Beginning with the first line of the data below, extract each line up to and including the one containing "the spec takes". Copy them exactly and add nothing.

Saved entries:
↓
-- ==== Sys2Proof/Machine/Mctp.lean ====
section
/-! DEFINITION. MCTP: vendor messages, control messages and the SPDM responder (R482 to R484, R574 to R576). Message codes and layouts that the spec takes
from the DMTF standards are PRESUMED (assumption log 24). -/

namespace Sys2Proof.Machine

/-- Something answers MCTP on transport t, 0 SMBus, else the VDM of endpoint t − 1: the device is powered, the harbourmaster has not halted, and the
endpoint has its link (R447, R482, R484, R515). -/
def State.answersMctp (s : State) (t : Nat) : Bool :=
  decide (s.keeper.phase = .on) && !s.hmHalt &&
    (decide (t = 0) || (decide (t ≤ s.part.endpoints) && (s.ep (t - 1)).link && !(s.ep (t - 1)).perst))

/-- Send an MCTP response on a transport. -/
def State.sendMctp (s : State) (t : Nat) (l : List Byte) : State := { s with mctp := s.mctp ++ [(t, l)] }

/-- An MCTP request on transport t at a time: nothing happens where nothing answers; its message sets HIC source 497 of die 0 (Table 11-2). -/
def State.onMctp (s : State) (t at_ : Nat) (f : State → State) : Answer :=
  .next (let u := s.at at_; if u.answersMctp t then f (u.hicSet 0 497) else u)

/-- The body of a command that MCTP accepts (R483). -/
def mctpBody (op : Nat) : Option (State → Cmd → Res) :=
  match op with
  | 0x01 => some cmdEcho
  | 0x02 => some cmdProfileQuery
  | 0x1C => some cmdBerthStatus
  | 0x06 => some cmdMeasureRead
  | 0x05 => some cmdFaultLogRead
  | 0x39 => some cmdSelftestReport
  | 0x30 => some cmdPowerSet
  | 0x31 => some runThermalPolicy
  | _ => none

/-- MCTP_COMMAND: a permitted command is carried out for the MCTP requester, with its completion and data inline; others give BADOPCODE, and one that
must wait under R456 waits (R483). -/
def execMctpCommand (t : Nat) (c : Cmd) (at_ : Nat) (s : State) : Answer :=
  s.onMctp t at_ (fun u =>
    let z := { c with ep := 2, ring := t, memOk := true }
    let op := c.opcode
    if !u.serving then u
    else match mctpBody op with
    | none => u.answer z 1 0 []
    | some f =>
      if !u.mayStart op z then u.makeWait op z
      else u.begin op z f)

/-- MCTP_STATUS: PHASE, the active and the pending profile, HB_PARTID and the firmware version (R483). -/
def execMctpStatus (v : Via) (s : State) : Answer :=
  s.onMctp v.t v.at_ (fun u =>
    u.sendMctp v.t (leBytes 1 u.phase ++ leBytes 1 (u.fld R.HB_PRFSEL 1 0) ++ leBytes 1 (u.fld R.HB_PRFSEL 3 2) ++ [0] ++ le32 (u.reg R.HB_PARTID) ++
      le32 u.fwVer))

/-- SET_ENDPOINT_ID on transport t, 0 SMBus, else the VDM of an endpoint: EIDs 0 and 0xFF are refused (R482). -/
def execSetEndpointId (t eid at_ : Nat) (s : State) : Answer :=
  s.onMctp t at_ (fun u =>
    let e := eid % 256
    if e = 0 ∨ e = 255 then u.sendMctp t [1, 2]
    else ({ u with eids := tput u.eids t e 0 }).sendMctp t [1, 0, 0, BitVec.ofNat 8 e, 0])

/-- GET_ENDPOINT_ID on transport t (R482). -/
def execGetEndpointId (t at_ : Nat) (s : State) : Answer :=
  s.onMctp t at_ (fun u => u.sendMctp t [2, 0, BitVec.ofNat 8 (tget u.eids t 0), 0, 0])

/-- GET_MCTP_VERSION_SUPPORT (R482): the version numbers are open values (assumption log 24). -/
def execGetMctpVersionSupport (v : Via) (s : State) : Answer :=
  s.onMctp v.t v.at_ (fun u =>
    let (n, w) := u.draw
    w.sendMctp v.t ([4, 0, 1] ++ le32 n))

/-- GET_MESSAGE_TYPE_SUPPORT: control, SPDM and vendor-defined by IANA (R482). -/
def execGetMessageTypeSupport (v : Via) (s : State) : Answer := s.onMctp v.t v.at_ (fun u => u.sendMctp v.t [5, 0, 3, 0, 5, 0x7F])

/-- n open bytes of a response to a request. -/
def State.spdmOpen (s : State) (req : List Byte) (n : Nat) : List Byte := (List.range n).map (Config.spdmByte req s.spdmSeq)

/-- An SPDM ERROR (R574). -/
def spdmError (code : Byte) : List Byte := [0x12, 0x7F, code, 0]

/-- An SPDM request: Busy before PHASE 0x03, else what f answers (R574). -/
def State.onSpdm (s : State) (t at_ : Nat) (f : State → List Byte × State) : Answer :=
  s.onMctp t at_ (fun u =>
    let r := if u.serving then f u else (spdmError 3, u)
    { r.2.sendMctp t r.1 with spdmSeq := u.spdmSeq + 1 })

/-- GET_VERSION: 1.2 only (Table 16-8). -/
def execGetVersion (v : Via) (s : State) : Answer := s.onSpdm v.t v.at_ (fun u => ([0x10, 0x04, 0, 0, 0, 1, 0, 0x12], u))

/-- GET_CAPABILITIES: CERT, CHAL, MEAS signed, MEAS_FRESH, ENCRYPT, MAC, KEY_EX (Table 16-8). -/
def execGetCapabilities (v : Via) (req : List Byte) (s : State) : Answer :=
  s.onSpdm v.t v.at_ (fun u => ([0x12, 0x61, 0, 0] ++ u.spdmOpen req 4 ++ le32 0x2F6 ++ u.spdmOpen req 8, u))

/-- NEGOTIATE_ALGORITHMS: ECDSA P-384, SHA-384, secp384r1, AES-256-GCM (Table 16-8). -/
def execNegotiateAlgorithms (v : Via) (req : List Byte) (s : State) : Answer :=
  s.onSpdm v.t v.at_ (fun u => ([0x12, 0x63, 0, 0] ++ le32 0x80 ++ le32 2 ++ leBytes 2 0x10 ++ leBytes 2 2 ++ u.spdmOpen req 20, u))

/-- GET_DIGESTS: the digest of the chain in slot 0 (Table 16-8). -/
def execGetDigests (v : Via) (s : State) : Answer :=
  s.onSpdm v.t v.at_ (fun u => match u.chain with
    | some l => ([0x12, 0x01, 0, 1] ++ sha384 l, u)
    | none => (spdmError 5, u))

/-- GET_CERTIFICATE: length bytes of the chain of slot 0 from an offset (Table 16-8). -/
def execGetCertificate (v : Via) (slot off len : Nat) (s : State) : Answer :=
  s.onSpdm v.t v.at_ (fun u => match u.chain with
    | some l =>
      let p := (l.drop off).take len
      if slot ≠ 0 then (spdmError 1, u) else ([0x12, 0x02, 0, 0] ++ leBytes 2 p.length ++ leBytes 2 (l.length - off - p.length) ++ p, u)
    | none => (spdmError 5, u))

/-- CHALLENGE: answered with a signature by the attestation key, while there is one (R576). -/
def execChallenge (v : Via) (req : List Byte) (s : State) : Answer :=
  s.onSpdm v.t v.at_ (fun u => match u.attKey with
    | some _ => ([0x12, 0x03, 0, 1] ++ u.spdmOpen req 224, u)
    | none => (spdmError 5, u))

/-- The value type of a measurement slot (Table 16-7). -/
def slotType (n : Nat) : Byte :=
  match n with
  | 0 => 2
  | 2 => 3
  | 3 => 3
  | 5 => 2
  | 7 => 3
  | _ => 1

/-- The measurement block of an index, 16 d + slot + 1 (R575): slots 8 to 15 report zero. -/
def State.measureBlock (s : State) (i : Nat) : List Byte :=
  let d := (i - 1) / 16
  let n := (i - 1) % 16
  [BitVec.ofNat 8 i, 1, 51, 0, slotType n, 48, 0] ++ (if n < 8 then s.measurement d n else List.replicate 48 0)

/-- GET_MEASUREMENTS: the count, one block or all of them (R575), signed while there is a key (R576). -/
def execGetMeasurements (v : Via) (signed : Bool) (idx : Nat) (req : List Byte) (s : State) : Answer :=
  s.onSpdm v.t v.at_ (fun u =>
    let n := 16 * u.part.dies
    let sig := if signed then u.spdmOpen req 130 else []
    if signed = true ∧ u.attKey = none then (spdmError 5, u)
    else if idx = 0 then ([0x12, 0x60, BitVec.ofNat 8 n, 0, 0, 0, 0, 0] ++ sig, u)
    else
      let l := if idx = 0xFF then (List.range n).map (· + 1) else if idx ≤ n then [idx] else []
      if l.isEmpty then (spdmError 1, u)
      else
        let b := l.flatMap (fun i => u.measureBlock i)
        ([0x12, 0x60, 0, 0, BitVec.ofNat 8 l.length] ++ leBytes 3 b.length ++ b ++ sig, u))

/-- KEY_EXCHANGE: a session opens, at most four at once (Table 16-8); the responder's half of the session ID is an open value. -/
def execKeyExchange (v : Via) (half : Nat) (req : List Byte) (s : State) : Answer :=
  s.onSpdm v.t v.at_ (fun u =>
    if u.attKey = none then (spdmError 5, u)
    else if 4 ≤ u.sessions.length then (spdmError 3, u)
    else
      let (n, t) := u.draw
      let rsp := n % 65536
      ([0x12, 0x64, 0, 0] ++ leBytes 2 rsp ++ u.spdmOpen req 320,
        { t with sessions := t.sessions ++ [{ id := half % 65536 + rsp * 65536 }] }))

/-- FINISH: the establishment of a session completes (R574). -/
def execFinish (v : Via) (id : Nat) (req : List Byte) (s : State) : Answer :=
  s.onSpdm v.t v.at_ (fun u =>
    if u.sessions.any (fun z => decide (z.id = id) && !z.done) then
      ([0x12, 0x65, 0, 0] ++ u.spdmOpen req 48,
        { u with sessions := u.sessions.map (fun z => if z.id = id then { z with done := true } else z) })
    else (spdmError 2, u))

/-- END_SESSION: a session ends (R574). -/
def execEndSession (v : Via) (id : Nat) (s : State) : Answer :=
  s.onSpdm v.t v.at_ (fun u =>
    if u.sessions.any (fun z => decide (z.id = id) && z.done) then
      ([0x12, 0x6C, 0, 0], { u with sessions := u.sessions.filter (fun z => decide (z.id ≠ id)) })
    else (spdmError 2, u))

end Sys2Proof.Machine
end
↑
- [WRITTEN ANSWER]:
-- ==== Sys2Proof/Machine/Mctp.lean ====
section
/-! DEFINITION. MCTP: vendor messages, control messages and the SPDM responder (R482 to R484, R574 to R576). Message codes and layouts that the spec takes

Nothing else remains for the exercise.